## **Getting the Data** 

In [0]:
import pandas as pd

#Function to load full crash data
def load_crash_data(path="Full_Crash.csv"):
    return pd.read_csv(path)

#Function to save updated crash data after extracting useful features
def save_crash_data(data_frame):
    data_frame.to_csv('Updated_Crash_Data.csv', index=False)

In [0]:
#Open Full crash data file
crash_data = load_crash_data()
crash_data.info()

FileNotFoundError: ignored

In [0]:
crash_data.head()

In [0]:
#Create new table containing only useful features
new_crash_data = crash_data[['Carspeedlimit','Alcohol_Notalcohol', 'DAY_OF_WEEK', 'NIGHT', 'Weather_Condition', 'Young_Notyoung', 'Light_Condition', 'INTERSECTION_TYPE', 'Collision_Type', 'Time_Slicing_Used', 'RURALURBANDESC']].copy()

In [0]:
new_crash_data.head(5)

In [0]:
#check for incomplete rows
incomplete_rows = new_crash_data[new_crash_data.isnull().any(axis=1)].head()
incomplete_rows


In [0]:
#Only 5 rows have Null values so just drop them from dataset
crash_cleaned = new_crash_data.dropna(subset=["Carspeedlimit"]) 

In [0]:
incomplete_rows = crash_cleaned[new_crash_data.isnull().any(axis=1)].head()
incomplete_rows

In [0]:
#Save new dataframe into csv_file so Full_Crash doesn't need to be opened
save_crash_data(crash_cleaned)

## **Data Visualization**

In [0]:
lng_lat = crash_data[['X', 'Y', 'Carspeedlimit']].copy()
lng_lat.head

In [0]:
#Drop Null values from dataset
lng_lat_prepared = lng_lat.dropna()

In [0]:
lng_lat_prepared.info

The first map of the datapoints show the Longitude and Latitude of the points. Noticably, there is a high concentration of points around major cities and roadways.

In [0]:
lng_lat_prepared.plot(kind='scatter', x='X', y='Y', alpha = 0.1,
            figsize=(10,4))

plt.xlabel('Longitude')
plt.ylabel('Latitude')
plt.title('Crash Crashes in Virginia')

plt.show()

The next map uses a heatmap to show the density of crashes by the speedlimit the driver was going. It can now be seen that the higher density crashes occur at lower speed limits. 

In [0]:
import matplotlib.pyplot as plt

#Heat map of 
lng_lat_prepared.plot(kind='scatter', x='X', y='Y', alpha = 0.3,
            figsize=(10,4), c='Carspeedlimit', cmap=plt.get_cmap("hot"), colorbar=True)

plt.xlabel('Longitude')
plt.ylabel('Latitude')
plt.title('Heatmap of Crash Crashes in Virginia by SpeedLimit')

plt.show()

In [0]:
import numpy as np
from PIL import Image

#Overlay Scatterplot over highway map of virginia
im = plt.imread('va_highways.jpg')
implot = plt.imshow(im)

pic = Image.open('va_highways.jpg')

#Convert from original range to picture size range
OldRange_X = np.max(lng_lat_prepared['X']) - np.min(lng_lat_prepared['X']) 
OldRange_Y = np.max(lng_lat_prepared['Y']) - np.min(lng_lat_prepared['Y']) 
NewRange_X = pic.size[0]
NewRange_Y = -pic.size[1]
NewValue_X = (((lng_lat_prepared['X'] - np.min(lng_lat_prepared['X'])) * NewRange_X) / OldRange_X)
NewValue_Y = (((lng_lat_prepared['Y'] - np.min(lng_lat_prepared['Y'])) * NewRange_Y) / OldRange_Y) - NewRange_Y

plt.scatter(NewValue_X, NewValue_Y, alpha=0.01)
plt.xlabel('Longitude Scaled')
plt.ylabel('Latitude Scaled')
plt.title('Crash Crashes in Virginia Overlay Virginia Highway Map')

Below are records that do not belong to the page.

-- ==== Sys2Proof/Machine/VBus.lean ====
section
/-! DEFINITION. Virtual buses: request times, slots, frame lengths, error model, LIN, sleep and wake, deliveries and
the IEEE 1722 transport to expanders: spec/06. Bus times are integers in tenant ticks of the bus's datum. -/

namespace Sys2Proof.Machine

/-! ### Pages, members and time (R173, R175, R180) -/

def State.vb (s : State) (v : Nat) : VbSt := Sparse.get (fun _ => VbSt.reset) s.vbs v
def State.setVb (s : State) (v : Nat) (x : VbSt) : State := { s with vbs := Sparse.set (fun _ => VbSt.reset) s.vbs v x }
def State.vbEn (s : State) (v : Nat) : Bool := s.flag (VBn_CFG v) VBn_CFG_EN
def State.vbProto (s : State) (v : Nat) : Nat := s.fld (VBn_CFG v) VBn_CFG_PROTO
def State.vbEvent (s : State) (v : Nat) (f : Fld) : State := s.setFld (VBn_EVT v) f 1
def State.vbCount (s : State) (v c : Nat) : State := s.count (VBn_CNT v c)
def State.vbNbt (s : State) (v : Nat) : Int := s.fld (VBn_NBT v) VBn_NBT_NBT
def State.vbDbt (s : State) (v : Nat) : Int := s.fld (VBn_DBT v) VBn_DBT_DBT
def State.vbLead (s : State) (v : Nat) : Int := s.fld (VBn_LEAD v) VBn_LEAD_LEAD
def State.vbAsleep (s : State) (v : Nat) : Bool := s.flag (VBn_STAT v) VBn_STAT_ASLEEP

/-- The view of the bus's datum now. -/
def State.vbView (s : State) (v : Nat) : Int := s.tenantStamp (s.busTenant v) s.mer

/-- The bus's present position (R179). -/
def State.vbPos (s : State) (v : Nat) : Int := s.vbView v - s.vbLead v

/-- The position has reached a bus time. -/
def State.vbReached (s : State) (v : Nat) (t : Int) : Bool := reached (s.vbView v).toNat (trunc 64 (t + s.vbLead v))

/-- The tick whose view first reaches a tenant time of the bus (R87). -/
def State.vbTick (s : State) (v : Nat) (t : Int) : Nat :=
  match s.busTenant v with
  | some d => s.releaseTick d (trunc 64 t)
  | none => trunc 64 t

/-- Member 0 is valid, and the gateway (R175). -/
def State.memValid (s : State) (v m : Nat) : Bool := m == 0 || s.flag (MEMBER v m) MEMBER_VALID
def State.memKind (s : State) (v m : Nat) : Nat := if m = 0 then 0 else s.fld (MEMBER v m) MEMBER_KIND
def State.memListen (s : State) (v m : Nat) : Bool := s.flag (MEMBER v m) MEMBER_LISTEN
def memErr (v m : Nat) : Nat := MEMBER v m + 4
def State.memState (s : State) (v m : Nat) : Nat := s.fld (memErr v m) MEMBER_STATE
def State.memAtt (s : State) (v m : Nat) : Nat := s.fld (MEMBER v m) MEMBER_ATT

/-- The expander members of a bus. -/
def State.expanders (s : State) (v : Nat) : List Nat :=
  (List.range 16).filter (fun m => m != 0 && s.memValid v m && s.memKind v m == 1)

/-- The counting members of a bus (R187). -/
def State.counting (s : State) (v : Nat) : List Nat :=
  (List.range 16).filter (fun m => s.memValid v m && !s.memListen v m && decide (s.memState v m < 2))

/-- The buses that are enabled. -/
def State.liveBuses (s : State) : List Nat :=
  (s.regs.filter (fun p => decide (0x81000 ≤ p.1) && decide (p.1 < 0xC1000) && p.1 % 64 == 0 && getB p.2 VBn_CFG_EN)).map
    (fun p => (p.1 - 0x81000) / 64)

/-- Show how many requests are pending on the bus and from a member. -/
def State.vbShow (s : State) (v m : Nat) : State :=
  (s.setFld (VBn_STAT v) VBn_STAT_PENDING (s.vb v).reqs.length).setFld (memErr v m) MEMBER_PENDING
    ((s.vb v).reqs.filter (fun r => r.member == m)).length

/-- Take the requests that satisfy p off a bus (R189, R199, R201, R208): discarded under the egress reason. -/
def State.vbDropReqs (s : State) (v : Nat) (p : VbReq → Bool) : State :=
  let gone := (s.vb v).reqs.filter p
  let t := s.setVb v { s.vb v with reqs := (s.vb v).reqs.filter (fun r => !p r) }
  gone.foldl (fun t r => (t.dropFor r.item.tenant rEgress).vbShow v r.member) t

/-! ### What is due (R186, R207) -/

def insertDue (d : VbDue) : List VbDue → List VbDue
  | [] => [d]
  | x :: t => if x.time ≤ d.time then x :: insertDue d t else d :: x :: t

def State.vbDue (s : State) (v : Nat) (d : VbDue) : State := s.setVb v { s.vb v with due := insertDue d (s.vb v).due }

/-- IDENT of a frame (R207): the format bits as the frame sends them (R181). -/
def identWord (it : Item) : Nat :=
  2 ^ 31 * bit it.ide + 2 ^ 30 * bit (it.fmt == 1 || it.fmt == 2) + 2 ^ 29 * bit (it.fmt == 2) + it.ident % 2 ^ 29

/-- A control message to some members: OP, octets 16–19, IDENT and TIME, at a bus time (R207, R208). -/
def State.vbTell (s : State) (v : Nat) (time : Int) (ms : List Nat) (op : Nat) (pars : List Nat) (ident : Nat) (tm : Int) :
    State :=
  ms.foldl (fun t m => t.vbDue v { time := time, kind := 2, item := Item.blank, member := m, sof := tm, op := op,
                                   pars := pars, ident := ident }) s

/-- A control message about no frame: its IDENT is open. -/
def State.vbTellAll (s : State) (v : Nat) (time : Int) (ms : List Nat) (op p : Nat) : State :=
  let (f, t) := s.takeFree
  t.vbTell v time ms op [p, 0, 0, 0] (f % 2 ^ 32) time

/-! ### Arbitration key and frame lengths (R181, R183) -/

/-- The 36-bit arbitration key. -/
def vbKey (it : Item) : Nat :=
  let rtr := bit (it.rtr && it.fmt == 0)
  let fdf := bit (it.fmt == 1 || it.fmt == 2)
  if it.ide && it.fmt != 2 then
    (it.ident / 2 ^ 18 % 2048) * 2 ^ 25 + 2 ^ 24 + 2 ^ 23 + it.ident % 2 ^ 18 * 2 ^ 5 + rtr * 2 ^ 4 + fdf * 2 ^ 3
  else it.ident % 2048 * 2 ^ 25 + rtr * 2 ^ 24 + fdf * 2 ^ 22 + bit (it.fmt == 2) * 2 ^ 21

/-- A frame's bits by rate (true: wholly in the data phase), and the positions errors are detected at (R188, R191). -/
structure BitPlan where
  fast : List Bool
  crcLast : Nat
  crcDelim : Nat
  ack : Nat
  eof : Nat
  deriving DecidableEq, Repr

/-- The n low bits of a number, the highest first. -/
def bitsMsb : Nat → Nat → List Bool
  | 0, _ => []
  | n + 1, x => x.testBit n :: bitsMsb n x

/-- Put in the dynamic stuff bits: bits with a rate code (0 nominal, 1 the BRS bit, 2 data phase); `tail`: also after
the last bit. -/
def stuffed (tail : Bool) : List (Bool × Nat) → Bool → Nat → List (Bool × Nat)
  | [], _, _ => []
  | (b, c) :: t, last, run =>
    let run' := if b = last then run + 1 else 1
    if run' = 5 ∧ (tail ∨ !t.isEmpty) then (b, c) :: (!b, if c = 0 then 0 else 2) :: stuffed tail t (!b) 1
    else (b, c) :: stuffed tail t b run'

/-- CRC-15 of ISO 11898-1 over bits. -/
def crc15 (l : List Bool) : Nat :=
  l.foldl (fun c b => let x := 2 * c % 2 ^ 15; if b != c.testBit 14 then x ^^^ 0x4599 else x) 0

/-- DLC code of a length. -/
def dlcOf (n : Nat) : Nat :=
  if n ≤ 8 then n else if n ≤ 12 then 9 else if n ≤ 16 then 10 else if n ≤ 20 then 11 else if n ≤ 24 then 12
  else if n ≤ 32 then 13 else if n ≤ 48 then 14 else 15

/-- Identifier bits from start of frame to the bit before FDF; in extended format with SRR and IDE. -/
def arbBits (it : Item) (r : Bool) : List Bool :=
  if it.ide then
    false :: (bitsMsb 11 (it.ident / 2 ^ 18) ++ [true, true] ++ bitsMsb 18 it.ident ++ [r])
  else false :: (bitsMsb 11 it.ident ++ [r, false])

/-- Plan of a stuffed part up to its last CRC bit, its trailing stuff bit, and the ten bits after the CRC. -/
def planOf (upTo : List Bool) (trail : List Bool) : BitPlan :=
  let n := upTo.length
  let d := n + trail.length
  { fast := upTo ++ trail ++ List.replicate 10 false, crcLast := n - 1, crcDelim := d, ack := d + 1, eof := d + 3 }

/-- A classical frame. -/
def classicPlan (it : Item) : BitPlan :=
  let data := if it.rtr then [] else it.data.flatMap (fun b => bitsMsb 8 b.toNat)
  let head := arbBits it it.rtr ++ (if it.ide then [false, false] else [false]) ++ bitsMsb 4 (min 8 it.data.length) ++ data
  let l := (head ++ bitsMsb 15 (crc15 head)).map (fun b => (b, 0))
  let a := (stuffed false l true 0).map (fun _ => false)
  let b := (stuffed true l true 0).map (fun _ => false)
  planOf a (b.drop a.length)

/-- A CAN FD frame: after the data, the fixed stuff bits, the stuff count and the CRC take 27 bits up to 16 octets and
32 bits beyond. -/
def fdPlan (it : Item) : BitPlan :=
  let c := if it.brs then 2 else 0
  let head := (arbBits it false ++ [true, false]).map (fun b => (b, 0)) ++ [(it.brs, if it.brs then 1 else 0)]
  let rest := ((it.esi :: bitsMsb 4 (dlcOf it.data.length)) ++ it.data.flatMap (fun b => bitsMsb 8 b.toNat)).map (fun b => (b, c))
  let dyn := (stuffed false (head ++ rest) true 0).map (fun p => p.2 == 2)
  planOf (dyn ++ List.replicate (if it.data.length ≤ 16 then 27 else 32) it.brs) []

/-- A CAN XL frame (R183; PRESUMED, log entry 137): start of frame, 11 priority bits, RRS, IDE, FDF, XLF and resXL with
dynamic stuffing; the arbitration-to-data sequence ADH, DH1, DH2 and DL1, of which ADH switches the rate; in the data phase
SDT, SEC, DLC, stuff bit count, PCRC, VCID, acceptance field, data and FCRC with a fixed stuff bit between each ten bits,
and the four bits of the format check pattern; the data-to-arbitration sequence DAH, AH1, AL1 and AH2, of which DAH
switches the rate; ACK slot and delimiter, and seven bits of end of frame. -/
def xlPlan (it : Item) : BitPlan :=
  let arb := (false :: (bitsMsb 11 it.ident ++ [false, false, true, true, false])).map (fun b => (b, 0))
  let head := (stuffed false arb true 0).length + 1
  let n := 76 + 8 * it.data.length + 32
  let body := 3 + n + (n - 1) / 10
  { fast := List.replicate head false ++ List.replicate (body + 4) true ++ List.replicate 13 false
    crcLast := head + body - 1, crcDelim := head + body, ack := head + body + 8, eof := head + body + 10 }

def bitPlan (it : Item) : BitPlan := if it.fmt = 0 then classicPlan it else if it.fmt = 1 then fdPlan it else xlPlan it

/-- Length in tenant ticks of the first k bits of a plan. -/
def planTime (nbt dbt : Int) (p : BitPlan) (k : Nat) : Int := (p.fast.take k).foldl (fun a f => a + if f then dbt else nbt) 0

/-! ### Requests (R176 to R179, R193) -/

/-- The member kinds an item may contend as (R176). -/
def State.memFits (s : State) (v : Nat) (it : Item) : Bool :=
  let k := s.memKind v it.member
  s.memValid v it.member &&
    (if it.src < 16384 then (it.member == 0 || k == 1)
     else if it.src % 16384 < 4096 then k == 2
     else if it.src % 16384 < 8192 then k == 0 || k == 3
     else it.member == 0)

/-- The format is carried and its length allowed; FD and XL have no remote frames (R173, R177). -/
def fmtOk (proto : Nat) (it : Item) : Bool :=
  (if proto = 3 then it.fmt == 3 else decide (it.fmt ≤ proto)) && !(it.rtr && it.fmt != 0) &&
    decide (it.data.length ≤ (if it.fmt = 0 ∨ it.fmt = 3 then 8 else if it.fmt = 1 then 64 else 2048))

/-- The request's tau (R178). -/
def State.vbTau (s : State) (v : Nat) (it : Item) : Int :=
  match it.tau with
  | some t => t
  | none => s.tenantStamp (s.busTenant v) it.stamp + s.fld (VBn_GWDLY v) VBn_GWDLY_GW_DLY

/-- Length of a LIN identifier on the bus. -/
def State.vlinLen (s : State) (v id : Nat) : Nat := linLenOf (s.rd (VLIN_LEN v (id / 8))) id

def VbSt.held (x : VbSt) (id : Nat) : LinHeld :=
  match x.lins.find? (fun p => p.1 == id) with
  | some p => p.2
  | none => { now := none, next := none }

def VbSt.setHeld (x : VbSt) (id : Nat) (h : LinHeld) : VbSt :=
  { x with lins := x.lins.filter (fun p => p.1 != id) ++ [(id, h)] }

/-- An update of a LIN response: the waiting one is in force from its rho on, and a later one replaces it (R193). -/
def State.vbHold (s : State) (v : Nat) (r : VbReq) : State :=
  let x := s.vb v
  let h := x.held r.item.ident
  let h : LinHeld := match h.next with
    | some n => if n.rho ≤ s.vbPos v then { now := some n, next := none } else h
    | none => h
  s.setVb v (x.setHeld r.item.ident { h with next := some r })

/-- VBUS_REQUEST: the head of a bus's queue reaches its home panel (R176 to R179, R193). -/
def State.vbRequestOp (s : State) (v : Nat) : State :=
  match s.queue (Dest.vbus v).key with
  | [] => s
  | e :: rest =>
    let d : Dest := .vbus v
    let s := ((s.setQueue d rest).freeEntry e).obs d.panel 0x021 e.cells (tenant := some e.item.tenant) (cls := some 0)
    let it := e.item.mark 8 s.mer
    let m := it.member
    let refuse (t : State) : State := State.vbEvent (State.vbCount (t.dropAt it d rEgress) v 9) v VBn_EVT_FMT_ERR
    let header := it.fmt == 3 && it.data.isEmpty
    if it.poison then s.dropAt it d rMalformed
    else if !s.vbEn v then refuse s
    else if !s.memFits v it then s.dropAt it d rNoRoute
    else if !fmtOk (s.vbProto v) it || s.memListen v m || decide (2 ≤ s.memState v m) ||
        (header && !(s.flag (VBn_CFG v) VBn_CFG_LIN_CMDR && s.fld (VBn_CFG v) VBn_CFG_CMDR_MEMBER == m)) then refuse s
    else
      let tau := s.vbTau v it
      let late := tau < s.vbPos v
      let pad := s.fld (VBn_CFG v) VBn_CFG_PAD
      let n := s.vlinLen v it.ident
      if it.fmt = 3 ∧ !header ∧ n < it.data.length then s.dropAt it d rEgress
      else if (it.fmt ≠ 3 ∨ header) ∧ 64 ≤ (s.vb v).reqs.length then
        State.vbEvent (State.vbCount (s.dropAt it d rQueue) v 2) v VBn_EVT_REQ_DROP
      else
        let t := s.pathEnd it { kind := 1, num := v, queue := 0, verdict := 0, panel := d.panel, tsOut := s.mer }
        let t := if late then (t.vbCount v 1).vbEvent v VBn_EVT_LATE else t
        let data := if it.fmt = 1 then padTo (fdLen it.data.length) pad it.data
          else if it.fmt = 3 ∧ !header then padTo n pad it.data else it.data
        let r : VbReq := { item := { it with data := data, tsreq := none }, member := m, arrival := s.mer,
                           rho := max tau (s.vbPos v) }
        if it.fmt = 3 ∧ !header then t.vbHold v r
        else (t.setVb v { t.vb v with reqs := (t.vb v).reqs ++ [r] }).vbShow v m

/-! ### Fault confinement (R184, R187, R189) -/

/-- Set a member's counters at a bus time, with what a change of its state brings. -/
def State.vbErrSet (s : State) (v m tec rec : Nat) (at_ : Int) : State :=
  let old := s.memState v m
  let new := if 255 < tec then 2 else if 127 < tec ∨ 127 < rec then 1 else 0
  let a := memErr v m
  let t := ((s.setFld a MEMBER_TEC (min 255 tec)).setFld a MEMBER_REC (min 255 rec)).setFld a MEMBER_STATE new
  if new = old then t
  else
    let t := if (t.expanders v).contains m then
        let (f, u) := t.takeFree
        u.vbTell v at_ [m] 4 [new, min 255 tec, min 255 rec, 0] (f % 2 ^ 32) at_
      else t
    if new ≠ 2 then t
    else
      let t := (t.vbEvent v VBn_EVT_BUSOFF).vbDropReqs v (fun r => r.member == m)
      if t.flag (MEMBER v m) MEMBER_AUTO_REC then
        (t.setFld a MEMBER_STATE 3).setVb v { t.vb v with recov := (t.vb v).recov ++ [(m, 0, at_)] }
      else t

The above graph gives insight into where a majority of the crashes are occuring. Most crashes occur on the major highways, which is where a large percentage of drivers drive everyday. Also, a lot of crashes are concentrated around cities because the population density is higher so there are more cars. This means that features pretaining to road type and population density are important factors. This is way the RURALURBANDESC and the Carspeedlimit features were selected.

## **Data Cleaning**

In [0]:
import pandas as pd
#Function to load full crash data
def load_updated_crash_data(path="Updated_Crash_Data.csv"):
    return pd.read_csv(path)

#Open updated crash data
crash_data = load_updated_crash_data()
crash_data.info()

In [0]:
from sklearn.pipeline import Pipeline
from sklearn.preprocessing import StandardScaler
from sklearn.compose import ColumnTransformer
from sklearn.preprocessing import OneHotEncoder

#Split data into categorical and numerical features for processing
crash_num = crash_data['Carspeedlimit']
crash_cat = crash_data.drop('Carspeedlimit', axis=1)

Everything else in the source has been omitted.